What lines of the data include the string "hsrsp"? Copy them all.

* * *

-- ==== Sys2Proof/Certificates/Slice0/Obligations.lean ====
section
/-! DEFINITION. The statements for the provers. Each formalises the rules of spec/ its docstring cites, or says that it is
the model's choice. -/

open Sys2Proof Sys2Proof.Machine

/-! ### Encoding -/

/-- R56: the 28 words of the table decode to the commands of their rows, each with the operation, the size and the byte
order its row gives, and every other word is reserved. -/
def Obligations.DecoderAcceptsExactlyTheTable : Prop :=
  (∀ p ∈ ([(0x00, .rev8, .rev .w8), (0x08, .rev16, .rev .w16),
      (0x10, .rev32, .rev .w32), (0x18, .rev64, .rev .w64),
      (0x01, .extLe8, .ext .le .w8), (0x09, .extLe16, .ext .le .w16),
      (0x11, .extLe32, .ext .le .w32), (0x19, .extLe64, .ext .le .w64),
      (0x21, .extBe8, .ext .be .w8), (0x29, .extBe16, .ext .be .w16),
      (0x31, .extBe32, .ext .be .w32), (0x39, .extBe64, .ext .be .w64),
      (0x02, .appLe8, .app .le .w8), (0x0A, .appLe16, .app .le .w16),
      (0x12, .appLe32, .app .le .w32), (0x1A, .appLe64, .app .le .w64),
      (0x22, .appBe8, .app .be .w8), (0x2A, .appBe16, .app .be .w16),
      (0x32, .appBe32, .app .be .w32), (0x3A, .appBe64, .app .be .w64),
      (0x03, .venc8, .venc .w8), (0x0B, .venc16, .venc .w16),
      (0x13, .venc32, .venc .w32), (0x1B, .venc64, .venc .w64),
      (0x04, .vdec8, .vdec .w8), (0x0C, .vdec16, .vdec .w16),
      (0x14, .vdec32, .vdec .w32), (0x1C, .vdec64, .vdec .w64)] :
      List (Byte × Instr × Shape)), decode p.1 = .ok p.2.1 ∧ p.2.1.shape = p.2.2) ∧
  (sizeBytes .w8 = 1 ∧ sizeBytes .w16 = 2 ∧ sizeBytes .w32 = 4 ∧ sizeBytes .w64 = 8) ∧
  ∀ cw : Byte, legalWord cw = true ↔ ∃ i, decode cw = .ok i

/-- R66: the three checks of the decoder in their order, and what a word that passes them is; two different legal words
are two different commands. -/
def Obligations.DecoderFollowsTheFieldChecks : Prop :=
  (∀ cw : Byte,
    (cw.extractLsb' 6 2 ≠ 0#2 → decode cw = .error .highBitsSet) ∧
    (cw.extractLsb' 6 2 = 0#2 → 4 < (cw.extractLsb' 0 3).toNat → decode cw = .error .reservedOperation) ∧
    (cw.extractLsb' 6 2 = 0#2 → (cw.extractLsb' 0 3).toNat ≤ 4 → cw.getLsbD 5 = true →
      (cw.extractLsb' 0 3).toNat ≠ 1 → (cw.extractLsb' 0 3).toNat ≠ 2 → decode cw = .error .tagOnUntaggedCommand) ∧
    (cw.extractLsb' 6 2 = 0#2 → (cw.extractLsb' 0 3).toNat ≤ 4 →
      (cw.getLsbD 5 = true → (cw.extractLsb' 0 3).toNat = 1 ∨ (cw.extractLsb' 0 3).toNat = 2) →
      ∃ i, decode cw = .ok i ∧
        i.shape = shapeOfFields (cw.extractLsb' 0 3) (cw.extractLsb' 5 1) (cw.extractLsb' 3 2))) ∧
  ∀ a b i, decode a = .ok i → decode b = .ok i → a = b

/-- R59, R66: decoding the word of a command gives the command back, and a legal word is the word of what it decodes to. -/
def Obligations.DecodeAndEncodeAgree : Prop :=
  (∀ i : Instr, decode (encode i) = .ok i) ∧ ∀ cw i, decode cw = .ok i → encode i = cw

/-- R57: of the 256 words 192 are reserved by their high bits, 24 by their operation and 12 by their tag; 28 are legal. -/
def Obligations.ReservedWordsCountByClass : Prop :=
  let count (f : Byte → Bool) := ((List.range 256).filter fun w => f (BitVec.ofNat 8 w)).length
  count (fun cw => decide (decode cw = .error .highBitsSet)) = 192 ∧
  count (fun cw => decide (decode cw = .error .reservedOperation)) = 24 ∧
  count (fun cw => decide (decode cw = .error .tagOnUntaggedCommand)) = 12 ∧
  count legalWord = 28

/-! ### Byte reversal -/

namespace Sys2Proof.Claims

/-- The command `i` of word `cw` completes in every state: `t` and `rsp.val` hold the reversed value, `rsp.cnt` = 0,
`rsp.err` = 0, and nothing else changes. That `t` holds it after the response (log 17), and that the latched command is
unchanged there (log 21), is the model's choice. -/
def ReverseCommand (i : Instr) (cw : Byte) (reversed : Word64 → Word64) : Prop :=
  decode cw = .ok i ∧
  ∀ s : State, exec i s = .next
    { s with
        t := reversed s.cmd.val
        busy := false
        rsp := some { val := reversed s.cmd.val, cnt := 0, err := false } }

* * *

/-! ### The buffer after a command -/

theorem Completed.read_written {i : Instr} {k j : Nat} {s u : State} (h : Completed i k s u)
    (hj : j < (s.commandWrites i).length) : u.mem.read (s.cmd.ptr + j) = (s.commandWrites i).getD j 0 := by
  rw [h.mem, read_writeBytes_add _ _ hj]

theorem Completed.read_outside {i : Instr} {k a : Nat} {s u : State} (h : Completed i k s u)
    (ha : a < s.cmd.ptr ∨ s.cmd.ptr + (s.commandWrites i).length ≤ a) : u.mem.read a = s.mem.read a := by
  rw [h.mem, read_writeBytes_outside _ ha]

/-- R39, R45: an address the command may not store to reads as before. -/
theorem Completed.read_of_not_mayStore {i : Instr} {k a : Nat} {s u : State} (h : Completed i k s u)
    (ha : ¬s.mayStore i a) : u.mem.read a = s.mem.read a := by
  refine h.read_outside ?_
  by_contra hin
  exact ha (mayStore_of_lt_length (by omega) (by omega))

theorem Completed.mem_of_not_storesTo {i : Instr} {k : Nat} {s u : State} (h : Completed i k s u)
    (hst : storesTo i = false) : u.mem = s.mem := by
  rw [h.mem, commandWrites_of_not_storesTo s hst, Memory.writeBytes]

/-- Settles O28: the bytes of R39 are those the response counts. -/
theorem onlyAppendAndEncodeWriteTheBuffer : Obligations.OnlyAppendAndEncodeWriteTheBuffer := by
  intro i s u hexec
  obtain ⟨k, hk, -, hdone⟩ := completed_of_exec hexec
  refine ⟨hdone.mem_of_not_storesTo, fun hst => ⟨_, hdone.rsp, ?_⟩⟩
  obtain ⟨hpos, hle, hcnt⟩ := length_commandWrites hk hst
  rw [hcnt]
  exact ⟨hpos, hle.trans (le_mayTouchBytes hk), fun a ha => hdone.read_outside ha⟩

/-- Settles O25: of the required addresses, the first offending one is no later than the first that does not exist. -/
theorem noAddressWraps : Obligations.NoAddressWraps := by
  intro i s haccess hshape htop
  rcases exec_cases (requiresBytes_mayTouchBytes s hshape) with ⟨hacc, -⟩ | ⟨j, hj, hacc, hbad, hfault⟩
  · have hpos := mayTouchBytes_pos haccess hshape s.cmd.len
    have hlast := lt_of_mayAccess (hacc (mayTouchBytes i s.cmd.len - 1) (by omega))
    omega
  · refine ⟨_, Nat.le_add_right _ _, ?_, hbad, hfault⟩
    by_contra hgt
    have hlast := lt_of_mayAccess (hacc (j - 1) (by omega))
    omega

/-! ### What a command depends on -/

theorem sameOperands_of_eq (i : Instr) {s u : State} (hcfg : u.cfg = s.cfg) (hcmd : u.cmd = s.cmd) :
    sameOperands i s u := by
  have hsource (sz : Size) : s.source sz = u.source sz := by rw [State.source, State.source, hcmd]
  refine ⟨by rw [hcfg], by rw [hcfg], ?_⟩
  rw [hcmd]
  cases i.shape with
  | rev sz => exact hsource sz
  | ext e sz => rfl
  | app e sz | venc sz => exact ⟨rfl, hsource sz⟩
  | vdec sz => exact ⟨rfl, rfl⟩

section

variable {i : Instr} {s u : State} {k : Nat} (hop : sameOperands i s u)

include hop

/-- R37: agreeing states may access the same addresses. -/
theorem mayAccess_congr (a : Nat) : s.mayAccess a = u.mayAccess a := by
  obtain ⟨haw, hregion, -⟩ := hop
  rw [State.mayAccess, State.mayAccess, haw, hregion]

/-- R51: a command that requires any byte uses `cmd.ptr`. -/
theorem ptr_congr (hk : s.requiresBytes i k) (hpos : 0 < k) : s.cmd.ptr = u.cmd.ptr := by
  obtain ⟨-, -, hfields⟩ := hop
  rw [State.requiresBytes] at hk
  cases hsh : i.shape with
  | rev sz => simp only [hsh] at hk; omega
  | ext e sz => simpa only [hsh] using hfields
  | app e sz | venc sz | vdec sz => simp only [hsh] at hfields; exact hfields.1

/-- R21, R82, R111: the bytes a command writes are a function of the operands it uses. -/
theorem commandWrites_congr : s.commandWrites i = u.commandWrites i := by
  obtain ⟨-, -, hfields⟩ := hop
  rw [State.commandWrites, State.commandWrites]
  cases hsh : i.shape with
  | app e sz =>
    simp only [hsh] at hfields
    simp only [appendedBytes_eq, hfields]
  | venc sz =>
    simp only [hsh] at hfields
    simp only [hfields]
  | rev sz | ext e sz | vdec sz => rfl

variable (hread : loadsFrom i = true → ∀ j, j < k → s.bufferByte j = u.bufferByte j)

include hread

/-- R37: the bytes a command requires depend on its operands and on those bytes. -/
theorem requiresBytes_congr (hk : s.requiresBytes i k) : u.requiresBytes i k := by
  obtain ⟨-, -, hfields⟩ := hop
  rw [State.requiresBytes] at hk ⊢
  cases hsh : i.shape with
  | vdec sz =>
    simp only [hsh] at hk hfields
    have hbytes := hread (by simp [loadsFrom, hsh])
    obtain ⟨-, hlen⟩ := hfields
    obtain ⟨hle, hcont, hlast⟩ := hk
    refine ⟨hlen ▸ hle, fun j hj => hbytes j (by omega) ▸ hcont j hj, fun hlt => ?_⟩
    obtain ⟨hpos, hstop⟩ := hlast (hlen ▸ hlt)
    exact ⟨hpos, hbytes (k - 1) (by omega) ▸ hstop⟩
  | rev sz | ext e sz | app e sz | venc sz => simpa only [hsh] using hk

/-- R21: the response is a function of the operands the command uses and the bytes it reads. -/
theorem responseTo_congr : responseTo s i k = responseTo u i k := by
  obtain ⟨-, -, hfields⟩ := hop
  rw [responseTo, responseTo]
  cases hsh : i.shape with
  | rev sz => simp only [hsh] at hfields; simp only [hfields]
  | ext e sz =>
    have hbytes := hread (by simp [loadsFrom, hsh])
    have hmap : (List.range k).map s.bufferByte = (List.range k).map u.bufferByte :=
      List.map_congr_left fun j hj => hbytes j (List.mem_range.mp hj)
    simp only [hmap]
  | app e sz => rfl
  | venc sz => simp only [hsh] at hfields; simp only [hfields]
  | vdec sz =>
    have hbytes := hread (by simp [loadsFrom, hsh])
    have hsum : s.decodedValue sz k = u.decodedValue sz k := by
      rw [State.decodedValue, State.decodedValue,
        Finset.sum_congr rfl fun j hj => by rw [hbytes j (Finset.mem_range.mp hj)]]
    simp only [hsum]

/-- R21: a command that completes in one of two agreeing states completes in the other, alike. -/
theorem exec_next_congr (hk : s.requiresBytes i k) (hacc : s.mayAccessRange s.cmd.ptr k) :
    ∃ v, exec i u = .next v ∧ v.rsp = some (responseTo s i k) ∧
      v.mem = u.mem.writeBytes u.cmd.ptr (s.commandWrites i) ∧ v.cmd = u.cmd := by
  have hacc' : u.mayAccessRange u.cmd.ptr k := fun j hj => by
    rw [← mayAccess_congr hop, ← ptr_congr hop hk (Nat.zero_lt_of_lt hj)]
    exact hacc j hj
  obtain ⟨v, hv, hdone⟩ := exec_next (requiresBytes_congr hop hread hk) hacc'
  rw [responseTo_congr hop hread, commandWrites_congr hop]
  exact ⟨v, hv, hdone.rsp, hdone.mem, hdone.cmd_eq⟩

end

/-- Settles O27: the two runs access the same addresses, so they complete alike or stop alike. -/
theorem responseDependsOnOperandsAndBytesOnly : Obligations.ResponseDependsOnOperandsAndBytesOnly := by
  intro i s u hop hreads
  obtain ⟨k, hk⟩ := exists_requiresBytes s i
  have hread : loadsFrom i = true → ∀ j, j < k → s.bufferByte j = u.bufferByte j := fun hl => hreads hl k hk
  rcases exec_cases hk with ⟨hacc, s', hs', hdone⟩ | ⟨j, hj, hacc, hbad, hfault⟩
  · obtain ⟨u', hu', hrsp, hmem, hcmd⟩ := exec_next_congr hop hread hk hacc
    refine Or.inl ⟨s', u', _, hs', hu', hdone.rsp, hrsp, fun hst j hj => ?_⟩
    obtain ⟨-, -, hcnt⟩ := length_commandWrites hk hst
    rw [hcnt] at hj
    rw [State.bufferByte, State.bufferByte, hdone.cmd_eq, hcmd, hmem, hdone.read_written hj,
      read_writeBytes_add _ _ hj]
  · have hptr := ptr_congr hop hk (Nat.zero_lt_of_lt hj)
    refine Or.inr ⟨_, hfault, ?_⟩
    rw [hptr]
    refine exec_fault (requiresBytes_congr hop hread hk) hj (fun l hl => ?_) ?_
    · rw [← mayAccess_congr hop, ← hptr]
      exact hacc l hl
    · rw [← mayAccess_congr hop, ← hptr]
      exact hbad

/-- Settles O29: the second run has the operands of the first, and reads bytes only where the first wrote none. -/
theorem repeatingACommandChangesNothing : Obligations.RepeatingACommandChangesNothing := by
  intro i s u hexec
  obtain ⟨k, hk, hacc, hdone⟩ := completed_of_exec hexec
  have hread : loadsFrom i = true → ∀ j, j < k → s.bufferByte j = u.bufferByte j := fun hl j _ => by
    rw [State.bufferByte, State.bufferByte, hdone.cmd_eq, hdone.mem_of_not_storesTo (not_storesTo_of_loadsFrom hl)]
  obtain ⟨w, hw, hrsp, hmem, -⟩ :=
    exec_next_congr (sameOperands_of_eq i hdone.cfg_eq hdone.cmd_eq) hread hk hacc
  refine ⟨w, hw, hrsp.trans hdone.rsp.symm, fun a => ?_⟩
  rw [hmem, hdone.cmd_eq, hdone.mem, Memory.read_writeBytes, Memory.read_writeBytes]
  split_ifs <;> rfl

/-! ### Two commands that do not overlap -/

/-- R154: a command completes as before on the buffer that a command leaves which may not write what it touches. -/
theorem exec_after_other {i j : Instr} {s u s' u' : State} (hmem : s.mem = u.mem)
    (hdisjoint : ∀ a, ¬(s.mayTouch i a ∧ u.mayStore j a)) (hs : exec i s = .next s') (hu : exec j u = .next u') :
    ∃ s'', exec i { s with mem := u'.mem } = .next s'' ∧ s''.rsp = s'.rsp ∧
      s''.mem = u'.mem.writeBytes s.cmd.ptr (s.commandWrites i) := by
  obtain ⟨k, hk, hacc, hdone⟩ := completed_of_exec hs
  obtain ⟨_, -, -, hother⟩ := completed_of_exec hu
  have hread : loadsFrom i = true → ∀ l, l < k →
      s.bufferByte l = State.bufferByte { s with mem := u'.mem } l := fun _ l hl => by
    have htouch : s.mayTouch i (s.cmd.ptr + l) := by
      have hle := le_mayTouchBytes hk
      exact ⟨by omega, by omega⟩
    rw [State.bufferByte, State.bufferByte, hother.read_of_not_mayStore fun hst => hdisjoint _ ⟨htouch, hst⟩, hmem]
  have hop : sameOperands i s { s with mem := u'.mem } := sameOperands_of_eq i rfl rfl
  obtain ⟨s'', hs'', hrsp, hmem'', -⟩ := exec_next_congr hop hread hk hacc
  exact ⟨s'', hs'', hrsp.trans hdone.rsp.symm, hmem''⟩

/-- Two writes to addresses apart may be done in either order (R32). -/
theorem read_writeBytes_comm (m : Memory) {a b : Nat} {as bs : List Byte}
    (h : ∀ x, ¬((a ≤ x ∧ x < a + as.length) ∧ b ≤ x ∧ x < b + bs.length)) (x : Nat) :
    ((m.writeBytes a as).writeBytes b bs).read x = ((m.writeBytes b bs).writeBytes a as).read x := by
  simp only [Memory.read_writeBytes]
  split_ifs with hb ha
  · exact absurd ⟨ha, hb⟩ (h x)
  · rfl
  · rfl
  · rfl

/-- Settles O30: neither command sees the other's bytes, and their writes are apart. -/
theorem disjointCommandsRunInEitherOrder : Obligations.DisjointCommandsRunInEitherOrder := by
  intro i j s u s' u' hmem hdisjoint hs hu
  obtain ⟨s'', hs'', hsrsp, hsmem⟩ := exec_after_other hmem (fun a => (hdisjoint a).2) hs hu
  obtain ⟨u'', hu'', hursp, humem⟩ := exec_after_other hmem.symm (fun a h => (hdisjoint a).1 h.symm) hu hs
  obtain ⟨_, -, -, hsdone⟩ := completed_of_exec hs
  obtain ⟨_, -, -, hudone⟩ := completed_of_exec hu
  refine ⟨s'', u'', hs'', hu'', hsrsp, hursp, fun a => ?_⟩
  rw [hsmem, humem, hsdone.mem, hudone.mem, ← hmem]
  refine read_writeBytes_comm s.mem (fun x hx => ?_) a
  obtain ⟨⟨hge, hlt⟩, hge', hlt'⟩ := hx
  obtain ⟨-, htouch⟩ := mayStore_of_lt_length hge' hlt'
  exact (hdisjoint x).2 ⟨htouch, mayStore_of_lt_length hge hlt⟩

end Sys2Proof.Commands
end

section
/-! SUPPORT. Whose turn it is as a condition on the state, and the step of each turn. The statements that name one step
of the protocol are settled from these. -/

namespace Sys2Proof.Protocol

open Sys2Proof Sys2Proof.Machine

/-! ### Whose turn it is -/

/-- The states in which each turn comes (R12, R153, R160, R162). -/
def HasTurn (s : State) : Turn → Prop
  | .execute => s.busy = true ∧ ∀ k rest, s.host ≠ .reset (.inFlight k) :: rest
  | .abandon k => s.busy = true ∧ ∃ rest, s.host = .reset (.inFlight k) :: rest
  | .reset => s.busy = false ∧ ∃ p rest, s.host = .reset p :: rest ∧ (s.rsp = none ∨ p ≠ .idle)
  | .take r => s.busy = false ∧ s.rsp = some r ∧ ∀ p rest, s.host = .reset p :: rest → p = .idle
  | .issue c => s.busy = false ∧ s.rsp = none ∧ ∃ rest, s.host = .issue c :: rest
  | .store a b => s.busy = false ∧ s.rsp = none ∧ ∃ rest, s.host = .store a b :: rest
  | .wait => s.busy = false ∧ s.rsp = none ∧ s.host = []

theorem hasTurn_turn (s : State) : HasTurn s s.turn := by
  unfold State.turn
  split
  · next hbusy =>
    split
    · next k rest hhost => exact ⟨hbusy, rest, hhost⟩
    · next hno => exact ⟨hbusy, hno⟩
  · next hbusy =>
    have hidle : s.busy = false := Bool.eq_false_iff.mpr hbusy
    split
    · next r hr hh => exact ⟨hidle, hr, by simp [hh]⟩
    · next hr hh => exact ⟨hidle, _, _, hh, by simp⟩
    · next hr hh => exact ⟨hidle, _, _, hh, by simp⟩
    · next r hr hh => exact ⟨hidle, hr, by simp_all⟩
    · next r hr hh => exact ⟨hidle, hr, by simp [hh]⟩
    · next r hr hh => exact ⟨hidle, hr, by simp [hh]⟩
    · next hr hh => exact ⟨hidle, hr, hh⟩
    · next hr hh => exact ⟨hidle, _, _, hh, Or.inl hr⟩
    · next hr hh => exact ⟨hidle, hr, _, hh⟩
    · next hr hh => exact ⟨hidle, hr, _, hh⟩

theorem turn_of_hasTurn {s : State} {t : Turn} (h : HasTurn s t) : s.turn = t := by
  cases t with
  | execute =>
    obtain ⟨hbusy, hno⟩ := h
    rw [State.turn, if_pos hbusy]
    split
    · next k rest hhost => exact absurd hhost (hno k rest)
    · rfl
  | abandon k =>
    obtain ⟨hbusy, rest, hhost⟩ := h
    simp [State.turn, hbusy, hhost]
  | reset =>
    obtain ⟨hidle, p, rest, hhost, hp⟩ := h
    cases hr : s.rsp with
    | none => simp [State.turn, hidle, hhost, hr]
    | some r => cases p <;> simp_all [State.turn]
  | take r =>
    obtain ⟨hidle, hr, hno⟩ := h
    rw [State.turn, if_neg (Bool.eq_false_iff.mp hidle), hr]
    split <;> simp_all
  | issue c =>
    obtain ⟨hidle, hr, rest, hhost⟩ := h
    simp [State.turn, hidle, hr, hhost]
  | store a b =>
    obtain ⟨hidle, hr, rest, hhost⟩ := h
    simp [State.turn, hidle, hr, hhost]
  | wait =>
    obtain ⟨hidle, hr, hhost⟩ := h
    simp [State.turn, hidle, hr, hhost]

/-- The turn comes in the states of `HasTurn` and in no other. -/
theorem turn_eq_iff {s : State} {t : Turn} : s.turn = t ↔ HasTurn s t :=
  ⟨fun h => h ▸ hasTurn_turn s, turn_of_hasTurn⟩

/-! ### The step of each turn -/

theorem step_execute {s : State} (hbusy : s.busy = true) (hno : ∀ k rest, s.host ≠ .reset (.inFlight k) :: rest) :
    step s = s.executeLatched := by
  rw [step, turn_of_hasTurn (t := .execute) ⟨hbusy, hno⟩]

* * *

REPLY TO THE TASK —
  obtain ⟨s'', hs'', hsrsp, hsmem⟩ := exec_after_other hmem (fun a => (hdisjoint a).2) hs hu
  refine ⟨s'', u'', hs'', hu'', hsrsp, hursp, fun a => ?_⟩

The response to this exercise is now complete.